Identification of transcription factor binding sites from ChIP-seq data at high-resolution
MOTIVATION: Chromatin-immunoprecipitation coupled to next-generation sequencing (ChIP-seq) is widely used to study the in vivo binding sites of transcription factors (TFs) and their regulatory targets. Recent improvements to ChIP-seq, such as increased resolution, promise deeper insights into transcriptional regulation, yet require novel computational tools to fully leverage their advantages.

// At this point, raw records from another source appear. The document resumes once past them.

/-- A scan takes from the script of sets or draws a free value, and leaves the rest of the environment (R63). -/
theorem nextScan_env (e : Env) :
    (nextScan e).2 = { e with scans := (nextScan e).2.scans, drawn := (nextScan e).2.drawn } := by
  unfold nextScan
  split <;> rfl

/-- Settles O43: the scan always goes on, and `nextScan_env` says what it takes from the environment. -/
theorem probeTestsBusAddr : Obligations.ProbeTestsBusAddr := by
  refine fun s => ⟨(nextScan s.env).1, (nextScan s.env).2.scans, (nextScan s.env).2.drawn, fun p rest h => ?_, ?_⟩
  · rw [nextScan_of_cons h]
    exact ⟨rfl, rfl, rfl⟩
  · exact (exec_of_go (i := .probe) rfl (Flow.andThen_of_go rfl _) (nextScan_env s.env) :)

/-! ### Commands that write PWR_MGMT_1 -/

/-- Settles O35: the body ends at `resetBody_ok`. -/
theorem resetSetsResetBit : Obligations.ResetSetsResetBit := by
  intro s b0 b1 rest h
  have hbody := resetBody_ok (s := accept s) (e := { s.env with replies := rest }) (Env.withReplies_self h).symm
  exact (exec_of_go (i := .reset) rfl hbody (Env.withReplies_self (deviceWrite_replies_of_eq rfl)) :)

/-- Settles O36: the body ends at `wakeBody_ok`. -/
theorem wakeWritesWholeByte : Obligations.WakeWritesWholeByte := by
  intro s b rest h
  have hbody := wakeBody_ok (s := accept s) (e := { s.env with replies := rest }) (Env.withReplies_self h).symm
  exact (exec_of_go (i := .wake) rfl hbody (Env.withReplies_self (deviceWrite_replies_of_eq rfl)) :)

/-- The byte START writes (R153). -/
theorem rmwByte_clearSleepBit (old : Byte) : rmwByte old sleepBit 0x00 = old &&& 0xBF := by
  simp [rmwByte, sleepBit]

/-- The byte STOP writes (R154). -/
theorem rmwByte_setSleepBit (old : Byte) : rmwByte old 0x00 sleepBit = old ||| 0x40 := by
  simp [rmwByte_clearNone, sleepBit]

/-- START leads to RUNNING from CONFIGURED, RUNNING and STOPPED (R141, R153). -/
theorem lstateAfterStart_eq (l : LState) :
    lstateAfterStart l = if l = .configured ∨ l = .running ∨ l = .stopped then .running else .unknown := by
  cases l <;> rfl

/-- STOP leads to STOPPED from CONFIGURED, RUNNING and STOPPED (R141, R154). -/
theorem lstateAfterStop_eq (l : LState) :
    lstateAfterStop l = if l = .configured ∨ l = .running ∨ l = .stopped then .stopped else .unknown := by
  cases l <;> rfl

/-- Settles O41: the two transactions of `rmw_ok`, then RUN and LSTATE. -/
theorem startClearsSleepBit : Obligations.StartClearsSleepBit := by
  intro s b0 b1 rest h env old
  rw [← rmwByte_clearSleepBit, ← lstateAfterStart_eq]
  exact (exec_of_go (i := .start) rfl (Flow.andThen_of_go (rmw_ok (s := accept s) h) _) :)

/-- Settles O42: the two transactions of `rmw_ok`, then RUN and LSTATE. -/
theorem stopSetsSleepBit : Obligations.StopSetsSleepBit := by
  intro s b0 b1 rest h env old
  rw [← rmwByte_setSleepBit, ← lstateAfterStop_eq]
  exact (exec_of_go (i := .stop) rfl (Flow.andThen_of_go (rmw_ok (s := accept s) h) _) :)

/-! ### Commands that set a range -/

/-- The stores of an accelerometer range-set operation, register by register (R148). -/
theorem storeReadBack_accel (r e : RangeEnum) (s : State) : storeReadBack .accel r e s = { s with
    acc := readBackCache .accel r e
    lstate := if s.lstate = .awake ∧ s.gyr.valid = true then .configured else s.lstate } := by
  simp [storeReadBack, lstateAfterRangeSet, readBackCache, State.setCache]

/-- The stores of a gyroscope range-set operation, register by register (R148). -/
theorem storeReadBack_gyro (r e : RangeEnum) (s : State) : storeReadBack .gyro r e s = { s with
    gyr := readBackCache .gyro r e
    lstate := if s.lstate = .awake ∧ s.acc.valid = true then .configured else s.lstate } := by
  simp [storeReadBack, lstateAfterRangeSet, readBackCache, State.setCache]

/-- Settles O37: the three transactions of `setRangeOp_ok`, and the stores of its read-back for either sub-sensor. -/
theorem setrangeStoresReadBack : Obligations.SetrangeStoresReadBack := by
  intro sensor r s b0 b1 b2 rest h
  rw [exec_of_go (i := .setrange sensor r) rfl (Flow.andThen_of_go (setRangeOp_ok (s := accept s) h) _)]
  cases sensor
  · rw [storeReadBack_accel]
    rfl
  · rw [storeReadBack_gyro]
    rfl

/-- Two range-set operations lead from AWAKE to CONFIGURED, whatever the second valid bit was before (R148, R152). -/
theorem lstateAfterRangeSet_twice (gvalid : Bool) :
    lstateAfterRangeSet (lstateAfterRangeSet .awake true gvalid) true true = .configured := by
  cases gvalid <;> rfl

/-- The range-set operations of INIT with their six transactions answered as successes, from LSTATE AWAKE (R152). -/
theorem initRanges_ok {s : State} {e : Env} {b0 b1 b2 b3 b4 b5 : Burst} {rest : List Reply}
    (h : s.env = { e with replies := .ok b0 :: .ok b1 :: .ok b2 :: .ok b3 :: .ok b4 :: .ok b5 :: rest })
    (hl : s.lstate = .awake) :
    let oldA := (deviceRead e 0x1C b0)[0]
    let newA := rmwByte oldA rangeMask (rangeBits s.reqA)
    let e1 := deviceWrite e 0x1C newA
    let backA := (deviceRead e1 0x1C b2)[0]
    let oldG := (deviceRead e1 0x1B b3)[0]
    let newG := rmwByte oldG rangeMask (rangeBits s.reqG)
    let e2 := deviceWrite e1 0x1B newG
    let backG := (deviceRead e2 0x1B b5)[0]
    initRanges s = .go () { s with
      acc := readBackCache .accel s.reqA (rangeField backA), gyr := readBackCache .gyro s.reqG (rangeField backG)
      lstate := .configured, settleTimer := 0, env := { e2 with replies := rest }
      trace := s.trace ++ [.read s.busAddr 0x1C 1 (.bytes [oldA]), .write s.busAddr 0x1C newA .ok, .settle,
        .read s.busAddr 0x1C 1 (.bytes [backA]), .read s.busAddr 0x1B 1 (.bytes [oldG]),
        .write s.busAddr 0x1B newG .ok, .settle, .read s.busAddr 0x1B 1 (.bytes [backG])] } := by
  intro oldA newA e1 backA oldG newG e2 backG
  rw [initRanges_afterAccel h, hl, ← lstateAfterRangeSet_twice s.gyr.valid]
  refine (Flow.andThen_of_go (setRangeOp_ok_of_env rfl) _).trans ?_
  simp only [List.append_assoc]
  rfl

/-- Settles O39: RESET and WAKE, then both range-set operations, with the replies put back into the environment. -/
theorem initRunsFullSequence : Obligations.InitRunsFullSequence := by
  intro s b0 b1 b2 b3 b4 b5 b6 b7 b8 rest h
  have hwake := initBody_afterWake (s := accept s) (e := { s.env with replies := rest }) (Env.withReplies_self h).symm
  exact (exec_of_go (i := .init) rfl (hwake.trans (initRanges_ok rfl rfl))
    (Env.withReplies_self (by simp only [deviceWrite_replies])) :)

end Sys2Proof.Machine
end

section
/-! PROOFS. LSTATE after every command, and what a range-set operation or INIT that is cut short leaves
(41_state_machine.md R141, R148, R152; 60_exceptions.md R220). -/

namespace Sys2Proof.Machine

/-! ### LSTATE (R141) -/

/-- A raw write makes LSTATE UNKNOWN at the managed addresses and keeps it at the others (R124). -/
theorem managedWriteEffects_lstate (addr : Byte) (s : State) : (managedWriteEffects addr s).lstate =
    if addr = 0x1B ∨ addr = 0x1C ∨ addr = 0x6B then .unknown else s.lstate := rfl

/-- A range-set operation leads from AWAKE to CONFIGURED when both valid bits are then 1, and keeps LSTATE otherwise. -/
theorem lstateAfterRangeSet_eq_table (sensor : Sensor) (r : RangeEnum) (l : LState) (avalid gvalid : Bool) :
    lstateAfterRangeSet l avalid gvalid = lstateTable (.setrange sensor r) l (avalid && gvalid) := by
  cases l <;> simp [lstateAfterRangeSet, lstateTable]

theorem lstateAfterWake_eq_table (l : LState) (valid : Bool) : lstateAfterWake l = lstateTable .wake l valid := by
  cases l <;> rfl

theorem lstateAfterStart_eq_table (l : LState) (valid : Bool) : lstateAfterStart l = lstateTable .start l valid := by
  cases l <;> rfl

theorem lstateAfterStop_eq_table (l : LState) (valid : Bool) : lstateAfterStop l = lstateTable .stop l valid := by
  cases l <;> rfl

/-- The whole effect of a command takes LSTATE to the entry of the table (R141). -/
theorem OkEffect.lstate_eq_table {s u : State} {i : Instr} (h : OkEffect s i u) :
    u.lstate = lstateTable i s.lstate (u.acc.valid && u.gyr.valid) := by
  cases h with
  | wrreg addr | rmw addr => exact managedWriteEffects_lstate addr s
  | wake => exact lstateAfterWake_eq_table _ _
  | setrange sensor r e =>
    refine Eq.trans ?_ (lstateAfterRangeSet_eq_table sensor r _ _ _)
    cases sensor <;> rfl
  | start => exact lstateAfterStart_eq_table _ _
  | stop => exact lstateAfterStop_eq_table _ _
  | _ => rfl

RESULTS: To this aim, we have developed peakzilla, which can identify closely spaced TF binding sites at high resolution (i.e. resolves individual binding sites even if spaced closely), as we demonstrate using semi-synthetic datasets, performing ChIP-seq for the TF Twist in Drosophila embryos with different experimental fragment sizes, and analyzing ChIP-exo datasets. We show that the increased resolution reached by peakzilla is highly relevant as closely spaced Twist binding sites are strongly enriched in transcriptional enhancers, suggesting a signature to discriminate functional from abundant non-functional or neutral TF binding. Peakzilla is easy to use as it estimates all the necessary parameters from the data and is freely available.
AVAILABILITY: The peakzilla program is available from github or starklab.
Bardet AF, Steinmann J, Bafna S, Knoblich JA, Zeitlinger J, Stark A. Identification of transcription factor binding sites from ChIP-seq data at high-resolution. Bioinformatics. 2013 Aug 24. [Epub ahead of print]. Pubmed 23980024.